Can confirm, my WLAN is completely broken after a few hours of uptime with the current kernel 5.10 build.
Is there a way to download one of the older builds so I can at least revert back until its fixed? I don't have a backup of the image I used before unfortunately
I have several backups.
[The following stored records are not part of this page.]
theorem finishDiscover_frame {fl : List Comp} {fr : State} (s : State) (h_cmds : Comp.cmds ∈ fl) (h_wins : Comp.wins ∈ fl) (h_aps : Comp.aps ∈ fl) (h_ops : Comp.ops ∈ fl) (h_fports : Comp.fports ∈ fl) (h_disc : Comp.disc ∈ fl) (h_counters : Comp.counters ∈ fl) (h_gctr : Comp.gctr ∈ fl) (h_rake : Comp.rake ∈ fl) (h_trace : Comp.trace ∈ fl) (h_irq : Comp.irq ∈ fl) (h_mem : Comp.mem ∈ fl) (h_mmPort : Comp.mmPort ∈ fl) (hk : Frame fl fr s) : Frame fl fr (finishDiscover s) := by
  unfold finishDiscover
  repeat' first
    | with_reducible assumption
    | (with_reducible exact Or.inl (by assumption))
    | (with_reducible exact Or.inr rfl)
    | with_reducible apply State.modDisc_frame
    | with_reducible apply ok_frame
    | split
    | dsimp only

theorem completionCheck_frame {fl : List Comp} {fr : State} (s : State) (h_clock : Comp.clock ∈ fl) (h_cmds : Comp.cmds ∈ fl) (h_wins : Comp.wins ∈ fl) (h_aps : Comp.aps ∈ fl) (h_ops : Comp.ops ∈ fl) (h_fports : Comp.fports ∈ fl) (h_trees : Comp.trees ∈ fl) (h_disc : Comp.disc ∈ fl) (h_census : Comp.census ∈ fl) (h_counters : Comp.counters ∈ fl) (h_gctr : Comp.gctr ∈ fl) (h_rake : Comp.rake ∈ fl) (h_trace : Comp.trace ∈ fl) (h_irq : Comp.irq ∈ fl) (h_mem : Comp.mem ∈ fl) (h_mmPort : Comp.mmPort ∈ fl) (hk : Frame fl fr s) : Frame fl fr (completionCheck s) := by
  unfold completionCheck
  repeat' first
    | with_reducible assumption
    | (with_reducible exact Or.inl (by assumption))
    | (with_reducible exact Or.inr rfl)
    | with_reducible apply fabSendOn_frame
    | with_reducible apply sendEach_frame
    | with_reducible apply completeHere_frame
    | with_reducible apply finishDiscover_frame
    | with_reducible apply Frame.ite
    | split
    | dsimp only

theorem failDiscover_frame {fl : List Comp} {fr : State} (s : State) (h_cmds : Comp.cmds ∈ fl) (h_wins : Comp.wins ∈ fl) (h_aps : Comp.aps ∈ fl) (h_ops : Comp.ops ∈ fl) (h_fports : Comp.fports ∈ fl) (h_disc : Comp.disc ∈ fl) (h_counters : Comp.counters ∈ fl) (h_gctr : Comp.gctr ∈ fl) (h_rake : Comp.rake ∈ fl) (h_trace : Comp.trace ∈ fl) (h_irq : Comp.irq ∈ fl) (h_mem : Comp.mem ∈ fl) (h_mmPort : Comp.mmPort ∈ fl) (hk : Frame fl fr s) : Frame fl fr (failDiscover s) := by
  unfold failDiscover
  repeat' first
    | with_reducible assumption
    | (with_reducible exact Or.inl (by assumption))
    | (with_reducible exact Or.inr rfl)
    | with_reducible apply State.modDisc_frame
    | with_reducible apply refuse_frame
    | split
    | dsimp only

theorem assignAll_frame {fl : List Comp} {fr : State} (c : Cmd) (s : State) (h_cmds : Comp.cmds ∈ fl) (h_wins : Comp.wins ∈ fl) (h_aps : Comp.aps ∈ fl) (h_ops : Comp.ops ∈ fl) (h_fports : Comp.fports ∈ fl) (h_disc : Comp.disc ∈ fl) (h_census : Comp.census ∈ fl) (h_routes : Comp.routes ∈ fl) (h_counters : Comp.counters ∈ fl) (h_gctr : Comp.gctr ∈ fl) (h_rake : Comp.rake ∈ fl) (h_trace : Comp.trace ∈ fl) (h_irq : Comp.irq ∈ fl) (h_mem : Comp.mem ∈ fl) (h_mmPort : Comp.mmPort ∈ fl) (hk : Frame fl fr s) : Frame fl fr (assignAll c s) := by
  unfold assignAll
  repeat' first
    | with_reducible assumption
    | (with_reducible exact Or.inl (by assumption))
    | (with_reducible exact Or.inr rfl)
    | with_reducible apply State.modFab_frame
    | with_reducible apply State.modDisc_frame
    | with_reducible apply State.modCensus_frame
    | with_reducible apply mmRequest_frame
    | with_reducible apply mmWrite_frame
    | with_reducible apply fabSendOn_frame
    | with_reducible apply refuse_frame
    | with_reducible apply memFail_frame
    | with_reducible apply sendEach_frame
    | with_reducible apply startVectors_frame
    | with_reducible apply failDiscover_frame
    | with_reducible apply Frame.ite
    | (with_reducible refine Frame.foldl (fun _ _ _ => ?_) ?_)
    | split
    | dsimp only

theorem probesAnswered_frame {fl : List Comp} {fr : State} (s : State) (h_cmds : Comp.cmds ∈ fl) (h_wins : Comp.wins ∈ fl) (h_aps : Comp.aps ∈ fl) (h_ops : Comp.ops ∈ fl) (h_fports : Comp.fports ∈ fl) (h_disc : Comp.disc ∈ fl) (h_census : Comp.census ∈ fl) (h_routes : Comp.routes ∈ fl) (h_counters : Comp.counters ∈ fl) (h_gctr : Comp.gctr ∈ fl) (h_rake : Comp.rake ∈ fl) (h_trace : Comp.trace ∈ fl) (h_irq : Comp.irq ∈ fl) (h_mem : Comp.mem ∈ fl) (h_mmPort : Comp.mmPort ∈ fl) (hk : Frame fl fr s) : Frame fl fr (probesAnswered s) := by
  unfold probesAnswered
  repeat' first
    | with_reducible assumption
    | (with_reducible exact Or.inl (by assumption))
    | (with_reducible exact Or.inr rfl)
    | with_reducible apply State.modDisc_frame
    | with_reducible apply sendReports_frame
    | with_reducible apply assignAll_frame
    | with_reducible apply Frame.ite
    | split
    | dsimp only

theorem routeDiscover_frame {fl : List Comp} {fr : State} (c : Cmd) (s : State) (h_cmds : Comp.cmds ∈ fl) (h_wins : Comp.wins ∈ fl) (h_aps : Comp.aps ∈ fl) (h_ops : Comp.ops ∈ fl) (h_fports : Comp.fports ∈ fl) (h_disc : Comp.disc ∈ fl) (h_census : Comp.census ∈ fl) (h_routes : Comp.routes ∈ fl) (h_counters : Comp.counters ∈ fl) (h_gctr : Comp.gctr ∈ fl) (h_rake : Comp.rake ∈ fl) (h_trace : Comp.trace ∈ fl) (h_irq : Comp.irq ∈ fl) (h_mem : Comp.mem ∈ fl) (h_mmPort : Comp.mmPort ∈ fl) (hk : Frame fl fr s) : Frame fl fr (routeDiscover c s) := by
  unfold routeDiscover
  repeat' first
    | with_reducible assumption
    | (with_reducible exact Or.inl (by assumption))
    | (with_reducible exact Or.inr rfl)
    | with_reducible apply State.modFab_frame
    | with_reducible apply refuse_frame
    | with_reducible apply setPhase_frame
    | with_reducible apply sendEach_frame
    | with_reducible apply probesAnswered_frame
    | with_reducible apply Frame.ite
    | split
    | dsimp only

theorem routeLoad_frame {fl : List Comp} {fr : State} (c : Cmd) (s : State) (h_clock : Comp.clock ∈ fl) (h_cmds : Comp.cmds ∈ fl) (h_wins : Comp.wins ∈ fl) (h_aps : Comp.aps ∈ fl) (h_ops : Comp.ops ∈ fl) (h_fports : Comp.fports ∈ fl) (h_routes : Comp.routes ∈ fl) (h_counters : Comp.counters ∈ fl) (h_gctr : Comp.gctr ∈ fl) (h_rake : Comp.rake ∈ fl) (h_trace : Comp.trace ∈ fl) (h_irq : Comp.irq ∈ fl) (h_mem : Comp.mem ∈ fl) (h_mmPort : Comp.mmPort ∈ fl) (hk : Frame fl fr s) : Frame fl fr (routeLoad c s) := by
  unfold routeLoad
  repeat' first
    | with_reducible assumption
    | (with_reducible exact Or.inl (by assumption))
    | (with_reducible exact Or.inr rfl)
    | with_reducible apply State.modFab_frame
    | with_reducible apply mmRequest_frame
    | with_reducible apply ok_frame
    | with_reducible apply refuse_frame
    | with_reducible apply memFail_frame
    | with_reducible apply parentFollow_frame
    | with_reducible apply releaseHeld_frame
    | with_reducible apply portsUp_frame
    | with_reducible apply Frame.ite
    | split
    | dsimp only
If you want I can share the 20220519 master build which works OK for me.
It spits periodically kern.warn kernel: [276542.060762] ath10k_pci 0000:01:00.0: failed to lookup txq for peer_id 83 tid 0
but the WLAN at least continue working.
Felix published updated info
I rebased your master to the latest commits and built it but it failed. I tried -j4 V=sc but it failed earlier on so I used -j1 V=sc but it kept failing when building qca-nss-drv. The errors are as follows:
from /home/python/Venv/OpenWrt/openwrt/build_dir/target-arm_cortex-a15+neon-vfpv4_musl_eabi/linux-ipq806x_generic/qca-nss-drv-809a00de/nss_tx_rx_common.h:25,
from /home/python/Venv/OpenWrt/openwrt/build_dir/target-arm_cortex-a15+neon-vfpv4_musl_eabi/linux-ipq806x_generic/qca-nss-drv-809a00de/nss_bridge.c:17:
/home/python/Venv/OpenWrt/openwrt/build_dir/target-arm_cortex-a15+neon-vfpv4_musl_eabi/linux-ipq806x_generic/qca-nss-drv-809a00de/nss_core.h: In function 'nss_core_dma_cache_maint':
/home/python/Venv/OpenWrt/openwrt/build_dir/target-arm_cortex-a15+neon-vfpv4_musl_eabi/linux-ipq806x_generic/qca-nss-drv-809a00de/nss_core.h:120:17: error: implicit declaration of function 'dmac_inv_range'; did you mean 'outer_inv_range'? [-Werror=implicit-function-declaration]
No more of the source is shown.